■ TASK DETAILS
Without leaving out a single line, copy the records exactly.

■ MATERIAL PROVIDED

-- ==== Sys2Proof/WellFormed.lean ====
section
/-! DEFINITION. What makes a command well formed. A command has no operand (`30_encoding.md` rules R80, R81), so
every term of `Instr` is well formed; the checks the spec does make are on the command word. -/

namespace Sys2Proof

/-- Every command is well formed: there is no operand that could be out of range (R81). -/
def Instr.wellFormed : Instr → Bool
  | .nop => true
  | .clrw => true
  | .unpack => true
  | .pack => true
  | .verify => true
  | .ckgen => true
  | .decrypt => true
  | .encrypt => true
  | .openRecord => true
  | .sealRecord => true
  | .zeroize => true

/-- The word's reserved bits 31:8 are all zero (R80). -/
def reservedBitsZero (w : Word) : Bool := w.toNat / 256 == 0

/-- The word's opcode, bits 7:0, is one of the eleven of R84. -/
def opcodeAssigned (w : Word) : Bool := decide (w.toNat % 256 ≤ 0x0A)

/-- A word is a legal command exactly when both checks hold (R80, R85). -/
def legalCommand (w : Word) : Bool := reservedBitsZero w && opcodeAssigned w

end Sys2Proof
end

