-- ==== Sys2Proof/Machine/Checksum.lean ====
section
/-! DEFINITION. The checksum function `Ck` of this hardware, CRC-32C (`41_seed_codec_checksum.md` rules R120 to
R122; the spec's own choice D3, log entry 6). -/

namespace Sys2Proof.Machine

/-- One turn of the inner loop of R121: a logical right shift by one, and the reflected polynomial when the
bit shifted out is 1. -/
def crcBit (c : Word) : Word :=
  if c.getLsbD 0 then (c >>> 1) ^^^ 0x82F63B78#32 else c >>> 1

/-- `crcBit` repeated `n` times. -/
def crcBits : Nat → Word → Word
  | 0, c => c
  | n + 1, c => crcBits n (crcBit c)

/-- One byte of the outer loop of R121: the byte into the low 8 bits, then eight turns. -/
def crcByte (c : Word) (b : Byte) : Word := crcBits 8 (c ^^^ b.setWidth 32)

/-- `CRC32C` of a byte string, byte 0 first (R121). -/
def crc32c (bs : List Byte) : Word := bs.foldl crcByte 0xFFFFFFFF#32 ^^^ 0xFFFFFFFF#32

/-- The 29 bytes of `BODY`, byte 0 (`VER`) first (R79). -/
def bodyBytes (b : Body) : List Byte := (List.range 29).map (byteOf 29 b)

/-- `Ck(BODY)` (R121). Irreducible only so that a proof does not run the 232 turns of the CRC by accident. -/
@[irreducible] def checksum (b : Body) : Checksum := crc32c (bodyBytes b)

end Sys2Proof.Machine
end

■ OUTPUT OF THE EXERCISE
-- ==== Sys2Proof/WellFormed.lean ====
section
/-! DEFINITION. What makes a command well formed. A command has no operand (`30_encoding.md` rules R80, R81), so
every term of `Instr` is well formed; the checks the spec does make are on the command word. -/

namespace Sys2Proof

/-- Every command is well formed: there is no operand that could be out of range (R81). -/
def Instr.wellFormed : Instr → Bool
  | .nop => true
  | .clrw => true
  | .unpack => true
  | .pack => true
  | .verify => true
  | .ckgen => true
  | .decrypt => true
  | .encrypt => true
  | .openRecord => true
  | .sealRecord => true
  | .zeroize => true

/-- The word's reserved bits 31:8 are all zero (R80). -/
def reservedBitsZero (w : Word) : Bool := w.toNat / 256 == 0

/-- The word's opcode, bits 7:0, is one of the eleven of R84. -/
def opcodeAssigned (w : Word) : Bool := decide (w.toNat % 256 ≤ 0x0A)

/-- A word is a legal command exactly when both checks hold (R80, R85). -/
def legalCommand (w : Word) : Bool := reservedBitsZero w && opcodeAssigned w

end Sys2Proof
end

-- ==== Sys2Proof/Machine/Checksum.lean ====
section
/-! DEFINITION. The checksum function `Ck` of this hardware, CRC-32C (`41_seed_codec_checksum.md` rules R120 to
R122; the spec's own choice D3, log entry 6). -/

namespace Sys2Proof.Machine

/-- One turn of the inner loop of R121: a logical right shift by one, and the reflected polynomial when the
bit shifted out is 1. -/
def crcBit (c : Word) : Word :=
  if c.getLsbD 0 then (c >>> 1) ^^^ 0x82F63B78#32 else c >>> 1

/-- `crcBit` repeated `n` times. -/
def crcBits : Nat → Word → Word
  | 0, c => c
  | n + 1, c => crcBits n (crcBit c)

/-- One byte of the outer loop of R121: the byte into the low 8 bits, then eight turns. -/
def crcByte (c : Word) (b : Byte) : Word := crcBits 8 (c ^^^ b.setWidth 32)

/-- `CRC32C` of a byte string, byte 0 first (R121). -/
def crc32c (bs : List Byte) : Word := bs.foldl crcByte 0xFFFFFFFF#32 ^^^ 0xFFFFFFFF#32

/-- The 29 bytes of `BODY`, byte 0 (`VER`) first (R79). -/
def bodyBytes (b : Body) : List Byte := (List.range 29).map (byteOf 29 b)

/-- `Ck(BODY)` (R121). Irreducible only so that a proof does not run the 232 turns of the CRC by accident. -/
@[irreducible] def checksum (b : Body) : Checksum := crc32c (bodyBytes b)

end Sys2Proof.Machine
end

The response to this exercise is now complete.